Set in Los Angeles in the mid-Fifties, it’s the story of schoolteacher Lora King and her brother Bill, who’s a detective for the district attorney’s office. Lora and Bill are very close -- too close for siblings, some reviewers said, but I’m not sure I agree with that. I think Abbott is just capturing a different era, a time when adult siblings could live together with no hint of sexual suspicion and, indeed, nothing improper going on. But either way, the ties between Lora and Bill are strong enough so that when Bill falls in love with and marries a woman named Alice Steele, you know that change in the status quo is going cause some serious repercussions. And by the end of the book, boy, does it, as Lora starts investigating Alice’s background and discovers a lot of dark and dangerous secrets that lead to people doing things they thought they never could, resulting in a fusion of domestic drama and noir crime novel that works really well.

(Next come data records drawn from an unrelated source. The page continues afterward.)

/-! ## What requests and machine frames have in common -/

/-- What a supervisor request does and answers, once it is taken (R176). -/
def requestEffect : Instr → State → State × Reply
  | .battery _ nOv k lasts => fun s =>
      if s.inRun then s.refuse .state
      else if batteryOk nOv k lasts then (takeBattery nOv k lasts s).ok
      else s.refuse .range
  | .series _ p start => setup false (seriesOk p) fun s => (takeSeries p start s).ok
  | .timing _ v => setup false (timingOk v) fun s => (takeTiming v s).ok
  | .pressure _ k p => setup false (pressureOk p) fun s =>
      if within 1 s.nSec k then (takePressure k p s).ok else s.refuse .range
  | .wharf _ v => setup true (wharfOk v) (takeWharf v)
  | .doors _ v => setup false (doorsOk v) fun s => (takeDoors v s).ok
  | .terminal _ t fn invert drive edge => setup true (terminalOk t fn drive) (takeTerminal t fn invert drive edge)
  | .link _ l v => setup true (linkOk l v) (takeLink l v)
  | .ovenLoad _ v => setup true true fun s => if ovenLoadOk s v then (takeOvenLoad v s).ok else s.refuse .range
  | .setTime _ t => setTimeOp t
  | .ovenService _ n dir => forOven n (ovenServiceOp n dir)
  | .setTarget _ n target => forOven n (setTargetOp n target)
  | .makeup _ n => runOnly (forOven n (makeupOp n))
  | .cancelMakeup _ n => runOnly (cancelMakeupOp n)
  | .planStart _ start => runOnly (planStartOp start)
  | .planHalt _ => runOnly planHaltOp
  | .planResume _ => runOnly planResumeReq
  | .planStage _ => runOnly planStageOp
  | .setMode _ n mode fixedPush => forOven n (setModeOp n mode fixedPush)
  | .setModeRange _ first last mode fixedPush => runOnly (setModeRangeOp first last mode fixedPush)
  | .rangeAbort _ => runOnly rangeAbortOp
  | .clearBreach _ n => forOven n (clearBreachOp n)
  | .pushRetry _ n => runOnly (pushRetryOp n)
  | .abandon _ n => runOnly (abandonOp n)
  | .leakReport _ n side => runOnly (leakReportOp n side)
  | .setDamper _ k value => forSection k (setDamperOp k value)
  | .setAuto _ k => forSection k (setAutoOp k)
  | .setSetpoint _ k value => forSection k (setSetpointOp k value)
  | .trackBlock _ first last => trackBlockOp first last
  | .trackFree _ first last => trackFreeOp first last
  | .setOutput _ t level => setOutputOp t level
  | .toggle _ t => writeOutput t fun b => !b
  | .clearTerminal _ t => clearTerminalOp t
  | .linkClear _ l => linkClearOp l
  | .linkTest _ l => forMLink l fun m s => s.linkTestOp m
  | .testRead _ l => forMLink l fun m s => s.testReadOp m
  | .testEnd _ l => forMLink l fun m s => s.testEndOp m
  | .commit _ => commitOp
  | .restart _ => restartOp
  | .statusQuery _ => statusAnswer
  | .timeQuery _ => timeAnswer
  | .ovenQuery _ n => ovenAnswer n
  | .planQuery _ => planAnswer
  | .slotQuery _ i => slotAnswer i
  | .machinesQuery _ => machinesAnswer
  | .pushQuery _ => pushAnswerOf
  | .doorQuery _ n => doorAnswer n
  | .tasksQuery _ d => tasksAnswer d
  | .sectionQuery _ k => sectionAnswer k
  | .valvesQuery _ n => valvesAnswer n
  | .quenchQuery _ => quenchAnswer
  | .terminalsQuery _ t => terminalsAnswer t
  | _ => fun s => s.refuse .format

/-- What a machine's frame does, once it is taken (R174). -/
def frameEffect : Instr → State → State
  | .status sender mode motion spot => fun s => s.takeStatus sender mode motion spot
  | .requestDoorOffPs m n => fun s => s.decideRequest m (.known .doorOffPs) n
  | .requestDoorOffCs m n => fun s => s.decideRequest m (.known .doorOffCs) n
  | .requestPush m n => fun s => s.decideRequest m (.known .push) n
  | .requestCharge m n => fun s => s.decideRequest m (.known .charge) n
  | .doorOff m n side => fun s =>
      match s.doorReportSide m n side with
      | some d => s.takeDoorOff m d n
      | none => s.reject m .doorOff (some n)
  | .doorOn m n side => fun s =>
      match s.doorReportSide m n side with
      | some d => s.takeDoorOn d n
      | none => s.reject m .doorOn (some n)
  | .doorTight m n side => fun s =>
      match s.doorReportSide m n side with
      | some d => s.doorTightFact n d
      | none => s.reject m .doorTight (some n)
  | .ramStart m n => fun s => if m = .pm ∧ s.ovenOk n then s.takeRamStart n else s.reject m .ramStart (some n)
  | .ramAtEnd m n => fun s => if m = .pm ∧ s.ovenOk n then s.takeRamAtEnd n else s.reject m .ramAtEnd (some n)
  | .ramHome m n => fun s => if m = .pm ∧ s.ovenOk n then s.takeRamHome n else s.reject m .ramHome (some n)
  | .chargeStart m n => fun s => if m = .cc ∧ s.ovenOk n then s.takeChargeStart n else s.reject m .chargeStart (some n)
  | .chargeEnd m n => fun s => if m = .cc ∧ s.ovenOk n then s.chargeEndFact n else s.reject m .chargeEnd (some n)
  | .valve m n v => fun s =>
      if m = .cc ∧ s.ovenOk n then
        match v with
        | some .unknown => s.reject m .valve (some n)
        | some v => s.valveReport n v
        | none => s.reject m .valve (some n)
      else s.reject m .valve (some n)
  | .leakSeen m n side => fun s =>
      match s.doorReportSide m n side with
      | some d => s.leakAt n d
      | none => s.reject m .leakSeen (some n)
  | .taskDone m n k r => fun s =>
      match m with
      | .pm => s.taskDoneOp .ps n k r
      | .gc => s.taskDoneOp .cs n k r
      | .qc => s.reject .qc .taskDone (some n)
  | .ccTaskDone n a r => fun s => s.ccDone n a r
  | .dumpDone m b => fun s => if m = .qc then s.takeDumpDone b else s.reject m .dumpDone none
  | _ => id

/-- A frame that carries a tag is a request with its body. -/
theorem runFrame_request {c : Instr} {g : Byte} (h : requestTag c = some g) (s : State) :
    runFrame c s = request g (requestEffect c) s := by
  cases c <;> cases h <;> rfl

/-- A frame that a machine sends is taken on its link with its body. -/
theorem runFrame_machine {c : Instr} {m : MachineId} (h : senderOf c = some m) (s : State) :
    runFrame c s = machineFrame m (frameEffect c) s := by
  cases c <;> cases h <;> rfl

/-- A request taken with room among the answers: its event is its body on the state with the frame heard, and its answer. -/
theorem exec_request {c : Instr} {g : Byte} (h : requestTag c = some g) {s : State} (room : s.room) :
    exec c s = ends ((requestEffect c s.supervisorHeard).1.pushAnswer g (requestEffect c s.supervisorHeard).2) := by
  have frame : exec c s = ends (runFrame c s) := by cases c <;> cases h <;> rfl
  rw [frame, runFrame_request h, request_taken room]

/-- A machine's frame on a link that is in no test: its event is its body on the state with the frame heard. -/
theorem exec_machineFrame {c : Instr} {m : MachineId} (h : senderOf c = some m) {s : State} (untested : s.untested m) :
    exec c s = ends (frameEffect c (s.heardFrom m)) := by
  have frame : exec c s = ends (runFrame c s) := by cases c <;> cases h <;> rfl
  rw [frame, runFrame_machine h, machineFrame_taken untested]
  rfl

/-- Of the commands that a frame carries, one that has no tag and no sender changes nothing. -/
theorem runFrame_other {c : Instr} (untagged : requestTag c = none) (unsent : senderOf c = none) (s : State) :
    runFrame c s = s := by
  cases c <;> simp_all [requestTag, senderOf, runFrame]

/-! ## A property that every effect and the end of the event keep -/

/-- What every effect, the end of an event and an idle step keep, a step keeps. -/
theorem step_keeps {P : State → Prop} (pending : ∀ (s : State) (q : List Instr), P s → P { s with pending := q })
    (keeps : ∀ (c : Instr) (s : State), P s → P (effect c s)) (settles : ∀ s : State, P s → P s.settle)
    (idles : ∀ s : State, P s → P s.idle) {s t : State} (h : P s) (hstep : step s = .next t) : P t := by
  unfold step at hstep
  split at hstep
  · obtain rfl := Host.Outcome.next.inj hstep
    exact idles s h
  next c rest _ =>
    obtain ⟨rfl, rfl⟩ | ⟨-, rfl⟩ := exec_next hstep
    · exact keeps .hardReset _ (pending s rest h)
    · exact settles _ (keeps c _ (pending s rest h))

theorem effect_inv (c : Instr) (s : State) (h : Inv s) : Inv (effect c s) := by
  have frame := runFrame_inv h c
  cases c with
  | hardReset => exact doHardReset_inv h
  | controlTick => exact doControlTick_inv h
  | oneSecondTick => exact doOneSecondTick_inv h
  | inspectionAccrual d => exact doInspectionAccrual_inv h d
  | readyExpiry n => exact doReadyExpiry_inv h n
  | overdueExpiry n => exact doOverdueExpiry_inv h n
  | dueExpiry => exact doDueExpiry_inv h
  | holdOverExpiry => exact doHoldOverExpiry_inv h
  | rangeStepEnd => exact doRangeStepEnd_inv h
  | useDeadlineExpiry m => exact doUseDeadlineExpiry_inv h m
  | tRamExpiry => exact doTRamExpiry_inv h
  | stageTimerExpiry => exact doStageTimerExpiry_inv h
  | confirmExpiry n d => exact doConfirmExpiry_inv h n d
  | taskTimerExpiry d => exact doTaskTimerExpiry_inv h d
  | roundVisitTimerExpiry d => exact doRoundVisitTimerExpiry_inv h d
  | isolateTimerExpiry => exact doIsolateTimerExpiry_inv h
  | valveTaskTimerExpiry => exact doValveTaskTimerExpiry_inv h
  | chargeTimerExpiry n => exact doChargeTimerExpiry_inv h n
  | moveTimerExpiry => exact doMoveTimerExpiry_inv h
  | hotTimerExpiry => exact doHotTimerExpiry_inv h
  | sprayTimerExpiry => exact doSprayTimerExpiry_inv h
  | drainTimerExpiry => exact doDrainTimerExpiry_inv h
  | coolTimerExpiry b => exact doCoolTimerExpiry_inv h b
  | gateTimerExpiry => exact doGateTimerExpiry_inv h
  | mLinkSilenceExpiry m => exact doMLinkSilenceExpiry_inv h m
  | sLinkSilenceExpiry => exact doSLinkSilenceExpiry_inv h
  | characterGapExpiry l => exact doCharacterGapExpiry_inv h l
  | characterReceived l wave => exact doCharacterReceived_inv h l wave
  | testCharacter m wave => exact doTestCharacter_inv h m wave
  | sLinkFrameSent => exact doSLinkFrameSent_inv h
  | mLinkFrameSent m => exact doMLinkFrameSent_inv h m
  | inputLevelChange t energised => exact doInputLevelChange_inv h t energised
  | terminalOverload t => exact doTerminalOverload_inv h t
  | pressInPulseEdge t => exact doPressInPulseEdge_inv h t
  | damperPwmPeriodStart t => exact doDamperPwmPeriodStart_inv h t
  | _ => exact frame

theorem effect_hold (c : Instr) (s : State) (h : HoldSafe s) : HoldSafe (effect c s) := by
  have frame := runFrame_hold h c
  cases c with
  | hardReset => exact doHardReset_hold h
  | controlTick => exact doControlTick_hold h
  | oneSecondTick => exact doOneSecondTick_hold h
  | inspectionAccrual d => exact doInspectionAccrual_hold h d
  | readyExpiry n => exact doReadyExpiry_hold h n
  | overdueExpiry n => exact doOverdueExpiry_hold h n
  | dueExpiry => exact doDueExpiry_hold h
  | holdOverExpiry => exact doHoldOverExpiry_hold h
  | rangeStepEnd => exact doRangeStepEnd_hold h
  | useDeadlineExpiry m => exact doUseDeadlineExpiry_hold h m
  | tRamExpiry => exact doTRamExpiry_hold h
  | stageTimerExpiry => exact doStageTimerExpiry_hold h
  | confirmExpiry n d => exact doConfirmExpiry_hold h n d
  | taskTimerExpiry d => exact doTaskTimerExpiry_hold h d
  | roundVisitTimerExpiry d => exact doRoundVisitTimerExpiry_hold h d
  | isolateTimerExpiry => exact doIsolateTimerExpiry_hold h
  | valveTaskTimerExpiry => exact doValveTaskTimerExpiry_hold h
  | chargeTimerExpiry n => exact doChargeTimerExpiry_hold h n
  | moveTimerExpiry => exact doMoveTimerExpiry_hold h
  | hotTimerExpiry => exact doHotTimerExpiry_hold h
  | sprayTimerExpiry => exact doSprayTimerExpiry_hold h
  | drainTimerExpiry => exact doDrainTimerExpiry_hold h
  | coolTimerExpiry b => exact doCoolTimerExpiry_hold h b
  | gateTimerExpiry => exact doGateTimerExpiry_hold h
  | mLinkSilenceExpiry m => exact doMLinkSilenceExpiry_hold h m
  | sLinkSilenceExpiry => exact doSLinkSilenceExpiry_hold h
  | characterGapExpiry l => exact doCharacterGapExpiry_hold h l
  | characterReceived l wave => exact doCharacterReceived_hold h l wave
  | testCharacter m wave => exact doTestCharacter_hold h m wave
  | sLinkFrameSent => exact doSLinkFrameSent_hold h
  | mLinkFrameSent m => exact doMLinkFrameSent_hold h m
  | inputLevelChange t energised => exact doInputLevelChange_hold h t energised
  | terminalOverload t => exact doTerminalOverload_hold h t
  | pressInPulseEdge t => exact doPressInPulseEdge_hold h t
  | damperPwmPeriodStart t => exact doDamperPwmPeriodStart_hold h t
  | _ => exact frame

Lora narrates this book in the present tense, a style I usually don’t care for, but between this book and Sara Gruen’s WATER FOR ELEPHANTS I’m starting to like it a little better. I still think the story is awfully slow to develop and the first half of the book is too laden with period details, but once Abbott has everything established the second half goes by at a much faster pace, galloping along to an ending that’s not really surprising but still quite effective.
After starting this book and not liking it, I also picked up Abbott’s second novel, THE SONG IS YOU (couldn’t resist the cover), but didn’t get very far in it, either. After reading DIE A LITTLE, though, I’ll definitely be giving THE SONG IS YOU a second chance, too.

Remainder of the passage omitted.